The winners of the 2016 Virgin Money London Marathon

If you were looking for an exciting 2016 London Marathon, you were in luck. On a day that saw the fastest five male wheelchair athletes crossed the line in the space of 5 seconds, at least four British marathon runners qualified for the Rio Olympic games 2016, three elite women fell during the race with one going on to win the race with cuts to her head and shoulder, and Eliud Kipchoge ran the fastest London Marathon ever, the theatre of the event did not disappoint.

Today, we caught up with the 2016 elite champions; Eliud Kipchoge and Jemima Sumgong.

Jemima was asked about her fall which happened very close to the end of the race which resulted in her hitting her head on the ground. Jemima says that when she fell down, she knew that the challenge would push her further to win the race, adding “when you get challenges, you will get success” She admits that she was in a lot of pain until the adrenaline kicked in about 500m after she fell.

Kipchoge’s first question is about his incredibly calm demeanour. Eliud says his calmness comes from the fact he believes in himself and from good training. He says

If I am fit then there is no hurry, so I can be calm. In Kenya we are all very calm.

The champions tell us that in their training camps, they all share the cleaning and the cooking and take turns to do this. Eliud says “We need to set examples for the young ones that we have to be responsible for ourselves and to show respect“.

Both Eliud and Jemima say their immediate priority is to spend some time with family and children before heading back into training.

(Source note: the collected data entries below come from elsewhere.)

-- ==== Sys2Proof/Laws/State.lean ====
section
/-! SUPPORT. What each named update of the state does to each field, one lemma per field. -/

namespace Sys2Proof.Machine

/-! The foreground's advance -/

@[simp] theorem State.fgNext_cfg (s : State) : (s.fgNext).cfg = s.cfg := rfl
@[simp] theorem State.fgNext_ecgRun (s : State) : (s.fgNext).ecgRun = s.ecgRun := rfl
@[simp] theorem State.fgNext_ecgNext (s : State) : (s.fgNext).ecgNext = s.ecgNext := rfl
@[simp] theorem State.fgNext_latA (s : State) : (s.fgNext).latA = s.latA := rfl
@[simp] theorem State.fgNext_latB (s : State) : (s.fgNext).latB = s.latB := rfl
@[simp] theorem State.fgNext_dchEn (s : State) : (s.fgNext).dchEn = s.dchEn := rfl
@[simp] theorem State.fgNext_dchSrc (s : State) : (s.fgNext).dchSrc = s.dchSrc := rfl
@[simp] theorem State.fgNext_dchArmed (s : State) : (s.fgNext).dchArmed = s.dchArmed := rfl
@[simp] theorem State.fgNext_dchIdx (s : State) : (s.fgNext).dchIdx = s.dchIdx := rfl
@[simp] theorem State.fgNext_cchEn (s : State) : (s.fgNext).cchEn = s.cchEn := rfl
@[simp] theorem State.fgNext_cchIdx (s : State) : (s.fgNext).cchIdx = s.cchIdx := rfl
@[simp] theorem State.fgNext_portOut (s : State) : (s.fgNext).portOut = s.portOut := rfl
@[simp] theorem State.fgNext_sigDone (s : State) : (s.fgNext).sigDone = s.sigDone := rfl
@[simp] theorem State.fgNext_trace (s : State) : (s.fgNext).trace = s.trace := rfl
@[simp] theorem State.fgNext_hostInited (s : State) : (s.fgNext).hostInited = s.hostInited := rfl
@[simp] theorem State.fgNext_gateActive (s : State) : (s.fgNext).gateActive = s.gateActive := rfl
@[simp] theorem State.fgNext_gateCts (s : State) : (s.fgNext).gateCts = s.gateCts := rfl
@[simp] theorem State.fgNext_hostInh (s : State) : (s.fgNext).hostInh = s.hostInh := rfl
@[simp] theorem State.fgNext_now (s : State) : (s.fgNext).now = s.now := rfl
@[simp] theorem State.fgNext_mem (s : State) : (s.fgNext).mem = s.mem := rfl
@[simp] theorem State.fgNext_owned (s : State) : (s.fgNext).owned = s.owned := rfl
@[simp] theorem State.fgNext_raced (s : State) : (s.fgNext).raced = s.raced := rfl
@[simp] theorem State.fgNext_fgProg (s : State) : (s.fgNext).fgProg = s.fgProg := rfl
@[simp] theorem State.fgNext_fgPos (s : State) : (s.fgNext).fgPos = s.fgPos + 1 := rfl
@[simp] theorem State.fgNext_busyResults (s : State) : (s.fgNext).busyResults = s.busyResults := rfl
@[simp] theorem State.fgNext_ihProg (s : State) : (s.fgNext).ihProg = s.ihProg := rfl
@[simp] theorem State.fgNext_ihPos (s : State) : (s.fgNext).ihPos = s.ihPos := rfl
@[simp] theorem State.fgNext_turns (s : State) : (s.fgNext).turns = s.turns := rfl
@[simp] theorem State.fgNext_draws (s : State) : (s.fgNext).draws = s.draws := rfl

/-! The interrupt context's advance -/

@[simp] theorem State.ihNext_cfg (s : State) : (s.ihNext).cfg = s.cfg := rfl
@[simp] theorem State.ihNext_ecgRun (s : State) : (s.ihNext).ecgRun = s.ecgRun := rfl
@[simp] theorem State.ihNext_ecgNext (s : State) : (s.ihNext).ecgNext = s.ecgNext := rfl
@[simp] theorem State.ihNext_latA (s : State) : (s.ihNext).latA = s.latA := rfl
@[simp] theorem State.ihNext_latB (s : State) : (s.ihNext).latB = s.latB := rfl
@[simp] theorem State.ihNext_dchEn (s : State) : (s.ihNext).dchEn = s.dchEn := rfl
@[simp] theorem State.ihNext_dchSrc (s : State) : (s.ihNext).dchSrc = s.dchSrc := rfl
@[simp] theorem State.ihNext_dchArmed (s : State) : (s.ihNext).dchArmed = s.dchArmed := rfl
@[simp] theorem State.ihNext_dchIdx (s : State) : (s.ihNext).dchIdx = s.dchIdx := rfl
@[simp] theorem State.ihNext_cchEn (s : State) : (s.ihNext).cchEn = s.cchEn := rfl
@[simp] theorem State.ihNext_cchIdx (s : State) : (s.ihNext).cchIdx = s.cchIdx := rfl
@[simp] theorem State.ihNext_portOut (s : State) : (s.ihNext).portOut = s.portOut := rfl
@[simp] theorem State.ihNext_sigDone (s : State) : (s.ihNext).sigDone = s.sigDone := rfl
@[simp] theorem State.ihNext_trace (s : State) : (s.ihNext).trace = s.trace := rfl
@[simp] theorem State.ihNext_hostInited (s : State) : (s.ihNext).hostInited = s.hostInited := rfl
@[simp] theorem State.ihNext_gateActive (s : State) : (s.ihNext).gateActive = s.gateActive := rfl
@[simp] theorem State.ihNext_gateCts (s : State) : (s.ihNext).gateCts = s.gateCts := rfl
@[simp] theorem State.ihNext_hostInh (s : State) : (s.ihNext).hostInh = s.hostInh := rfl
@[simp] theorem State.ihNext_now (s : State) : (s.ihNext).now = s.now := rfl
@[simp] theorem State.ihNext_mem (s : State) : (s.ihNext).mem = s.mem := rfl
@[simp] theorem State.ihNext_owned (s : State) : (s.ihNext).owned = s.owned := rfl
@[simp] theorem State.ihNext_raced (s : State) : (s.ihNext).raced = s.raced := rfl
@[simp] theorem State.ihNext_fgProg (s : State) : (s.ihNext).fgProg = s.fgProg := rfl
@[simp] theorem State.ihNext_fgPos (s : State) : (s.ihNext).fgPos = s.fgPos := rfl
@[simp] theorem State.ihNext_busyResults (s : State) : (s.ihNext).busyResults = s.busyResults := rfl
@[simp] theorem State.ihNext_ihProg (s : State) : (s.ihNext).ihProg = s.ihProg := rfl
@[simp] theorem State.ihNext_ihPos (s : State) : (s.ihNext).ihPos = s.ihPos + 1 := rfl
@[simp] theorem State.ihNext_turns (s : State) : (s.ihNext).turns = s.turns := rfl
@[simp] theorem State.ihNext_draws (s : State) : (s.ihNext).draws = s.draws := rfl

Eliud tells us that half of the population of Kenya was watching his incredible victory and that he had 1200 WhatsApp messages and 300 Facebook notifications when he was able to check his phone after breaking the course record.

Jemima is asked whether it is deliberate that she tends not to sit in the limelight. She admits that it is and that if eyes are not all on you, then you can concentrate more on the race.

The conversation turns to sportsmanship, which is the reason Eliud tells us he shared his water with Stanley Biwott during the race. He adds that he never complains about the weather conditions of a race because the same conditions will affect all the runners.

The final question is around the London Marathon crowd, there tens of thousands of people line the streets to cheer on the runners. Eliud says the London Marathon crowds are the rest in the world and that he misses them when he goes through the tunnel at Embankment.